Sorry for the lousy text in the question? I can't come up with a summarized way to ask this question.
I have a dataframe (variable df) such as the below:
df
ID | A | B | C |
---|---|---|---|
1 | m | nan | nan |
2 | n | nan | nan |
3 | b | nan | nan |
1 | nan | t | nan |
2 | nan | e | nan |
3 | nan | r | nan |
1 | nan | nan | y |
2 | nan | nan | u |
3 | nan | nan | i |
The desired output is:
ID | A | B | C |
---|---|---|---|
1 | m | t | y |
2 | n | e | u |
3 | b | r | i |
I solved this by running the following lines:
new_df = pd.DataFrame()
for column in df.columns:
new_df = pd.concat([new_df, df[column].dropna()], join='outer', axis=1)
And then I figured this would be faster:
empty_dict = {}
for column in df.columns:
empty_dict[column] = df[column].dropna()
new_df = pd.DataFrame.from_dict(empty_dict)
However, the dropna could represent a problem if, for example, there is a missing value in the rows that have the values to be used in each column. E.g. if df.loc[2,'A'] = nan, then that key in the dictionary will only have 2 values causing a misalignment with the rest of the columns. I'm not convinced.

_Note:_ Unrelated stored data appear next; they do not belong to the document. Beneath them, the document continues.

/-! ### `putWord` -/

@[simp] theorem putWord_globals (s : State) (a v : Word) : (putWord s a v).globals = s.globals := by simp [putWord]
@[simp] theorem putWord_cur (s : State) (a v : Word) : (putWord s a v).cur = s.cur := by simp [putWord]
@[simp] theorem putWord_older (s : State) (a v : Word) : (putWord s a v).older = s.older := by simp [putWord]
@[simp] theorem putWord_fp (s : State) (a v : Word) : (putWord s a v).fp = s.fp := by simp [putWord]
@[simp] theorem putWord_ip (s : State) (a v : Word) : (putWord s a v).ip = s.ip := by simp [putWord]
@[simp] theorem putWord_ac (s : State) (a v : Word) : (putWord s a v).ac = s.ac := by simp [putWord]
@[simp] theorem putWord_pc (s : State) (a v : Word) : (putWord s a v).pc = s.pc := by simp [putWord]
@[simp] theorem putWord_tc (s : State) (a v : Word) : (putWord s a v).tc = s.tc := by simp [putWord]
@[simp] theorem putWord_bp0 (s : State) (a v : Word) : (putWord s a v).bp0 = s.bp0 := by simp [putWord]
@[simp] theorem putWord_bp1 (s : State) (a v : Word) : (putWord s a v).bp1 = s.bp1 := by simp [putWord]
@[simp] theorem putWord_icr (s : State) (a v : Word) : (putWord s a v).icr = s.icr := by simp [putWord]
@[simp] theorem putWord_pinLatch (s : State) (a v : Word) : (putWord s a v).pinLatch = s.pinLatch := by simp [putWord]
@[simp] theorem putWord_intrVector (s : State) (a v : Word) : (putWord s a v).intrVector = s.intrVector := by simp [putWord]
@[simp] theorem putWord_satBase (s : State) (a v : Word) : (putWord s a v).satBase = s.satBase := by simp [putWord]
@[simp] theorem putWord_prcbBase (s : State) (a v : Word) : (putWord s a v).prcbBase = s.prcbBase := by simp [putWord]
@[simp] theorem putWord_sysprocBase (s : State) (a v : Word) : (putWord s a v).sysprocBase = s.sysprocBase := by simp [putWord]
@[simp] theorem putWord_traceBase (s : State) (a v : Word) : (putWord s a v).traceBase = s.traceBase := by simp [putWord]
@[simp] theorem putWord_intTable (s : State) (a v : Word) : (putWord s a v).intTable = s.intTable := by simp [putWord]
@[simp] theorem putWord_intStack (s : State) (a v : Word) : (putWord s a v).intStack = s.intStack := by simp [putWord]
@[simp] theorem putWord_faultTable (s : State) (a v : Word) : (putWord s a v).faultTable = s.faultTable := by simp [putWord]
@[simp] theorem putWord_status (s : State) (a v : Word) : (putWord s a v).status = s.status := by simp [putWord]
@[simp] theorem putWord_failPin (s : State) (a v : Word) : (putWord s a v).failPin = s.failPin := by simp [putWord]
@[simp] theorem putWord_mem (s : State) (a v : Word) : (putWord s a v).mem = memWriteWord s.params.byteOrder s.mem a.toNat v := by simp [putWord]
@[simp] theorem putWord_lastIp (s : State) (a v : Word) : (putWord s a v).lastIp = s.lastIp := by simp [putWord]
@[simp] theorem putWord_teHold (s : State) (a v : Word) : (putWord s a v).teHold = s.teHold := by simp [putWord]
@[simp] theorem putWord_teOld (s : State) (a v : Word) : (putWord s a v).teOld = s.teOld := by simp [putWord]
@[simp] theorem putWord_executed (s : State) (a v : Word) : (putWord s a v).executed = s.executed := by simp [putWord]
@[simp] theorem putWord_draws (s : State) (a v : Word) : (putWord s a v).draws = s.draws := by simp [putWord]
@[simp] theorem putWord_params (s : State) (a v : Word) : (putWord s a v).params = s.params := by simp [putWord]

/-! ### `signal` -/

@[simp] theorem signal_globals (e : TraceEvent) (s : State) : (signal e s).globals = s.globals := by unfold signal; dsimp only; split <;> rfl
@[simp] theorem signal_cur (e : TraceEvent) (s : State) : (signal e s).cur = s.cur := by unfold signal; dsimp only; split <;> rfl
@[simp] theorem signal_older (e : TraceEvent) (s : State) : (signal e s).older = s.older := by unfold signal; dsimp only; split <;> rfl
@[simp] theorem signal_fp (e : TraceEvent) (s : State) : (signal e s).fp = s.fp := by unfold signal; dsimp only; split <;> rfl
@[simp] theorem signal_ip (e : TraceEvent) (s : State) : (signal e s).ip = s.ip := by unfold signal; dsimp only; split <;> rfl
@[simp] theorem signal_ac (e : TraceEvent) (s : State) : (signal e s).ac = s.ac := by unfold signal; dsimp only; split <;> rfl
@[simp] theorem signal_bp0 (e : TraceEvent) (s : State) : (signal e s).bp0 = s.bp0 := by unfold signal; dsimp only; split <;> rfl
@[simp] theorem signal_bp1 (e : TraceEvent) (s : State) : (signal e s).bp1 = s.bp1 := by unfold signal; dsimp only; split <;> rfl
@[simp] theorem signal_icr (e : TraceEvent) (s : State) : (signal e s).icr = s.icr := by unfold signal; dsimp only; split <;> rfl
@[simp] theorem signal_pinLatch (e : TraceEvent) (s : State) : (signal e s).pinLatch = s.pinLatch := by unfold signal; dsimp only; split <;> rfl
@[simp] theorem signal_intrVector (e : TraceEvent) (s : State) : (signal e s).intrVector = s.intrVector := by unfold signal; dsimp only; split <;> rfl
@[simp] theorem signal_satBase (e : TraceEvent) (s : State) : (signal e s).satBase = s.satBase := by unfold signal; dsimp only; split <;> rfl
@[simp] theorem signal_prcbBase (e : TraceEvent) (s : State) : (signal e s).prcbBase = s.prcbBase := by unfold signal; dsimp only; split <;> rfl
@[simp] theorem signal_sysprocBase (e : TraceEvent) (s : State) : (signal e s).sysprocBase = s.sysprocBase := by unfold signal; dsimp only; split <;> rfl
@[simp] theorem signal_traceBase (e : TraceEvent) (s : State) : (signal e s).traceBase = s.traceBase := by unfold signal; dsimp only; split <;> rfl
@[simp] theorem signal_intTable (e : TraceEvent) (s : State) : (signal e s).intTable = s.intTable := by unfold signal; dsimp only; split <;> rfl
@[simp] theorem signal_intStack (e : TraceEvent) (s : State) : (signal e s).intStack = s.intStack := by unfold signal; dsimp only; split <;> rfl
@[simp] theorem signal_faultTable (e : TraceEvent) (s : State) : (signal e s).faultTable = s.faultTable := by unfold signal; dsimp only; split <;> rfl
@[simp] theorem signal_status (e : TraceEvent) (s : State) : (signal e s).status = s.status := by unfold signal; dsimp only; split <;> rfl
@[simp] theorem signal_failPin (e : TraceEvent) (s : State) : (signal e s).failPin = s.failPin := by unfold signal; dsimp only; split <;> rfl
@[simp] theorem signal_mem (e : TraceEvent) (s : State) : (signal e s).mem = s.mem := by unfold signal; dsimp only; split <;> rfl
@[simp] theorem signal_lastIp (e : TraceEvent) (s : State) : (signal e s).lastIp = s.lastIp := by unfold signal; dsimp only; split <;> rfl
@[simp] theorem signal_teHold (e : TraceEvent) (s : State) : (signal e s).teHold = s.teHold := by unfold signal; dsimp only; split <;> rfl
@[simp] theorem signal_teOld (e : TraceEvent) (s : State) : (signal e s).teOld = s.teOld := by unfold signal; dsimp only; split <;> rfl
@[simp] theorem signal_executed (e : TraceEvent) (s : State) : (signal e s).executed = s.executed := by unfold signal; dsimp only; split <;> rfl
@[simp] theorem signal_stale (e : TraceEvent) (s : State) : (signal e s).stale = s.stale := by unfold signal; dsimp only; split <;> rfl
@[simp] theorem signal_draws (e : TraceEvent) (s : State) : (signal e s).draws = s.draws := by unfold signal; dsimp only; split <;> rfl
@[simp] theorem signal_params (e : TraceEvent) (s : State) : (signal e s).params = s.params := by unfold signal; dsimp only; split <;> rfl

I have the feeling pandas must have a builtin function that will do a better job and either of my two solutions. Is there? If not, is there any better way of solving this?
CodePudding user response:
Looks like you only need groupby().first()
:
df.groupby('ID', as_index=False).first()
Output:
ID A B C
0 1 m t y
1 2 n e u
2 3 b r i
CodePudding user response:
Use stack_unstack()
as suggested by @QuangHoang if ID
is the index:
>>> df.stack().unstack().reset_index()
A B C
ID
1 m t y
2 n e u
3 b r i
You can use melt
and pivot
:
>>> df.melt('ID').dropna().pivot('ID', 'variable', 'value') \
.rename_axis(columns=None).reset_index()
ID A B C
0 1 m t y
1 2 n e u
2 3 b r i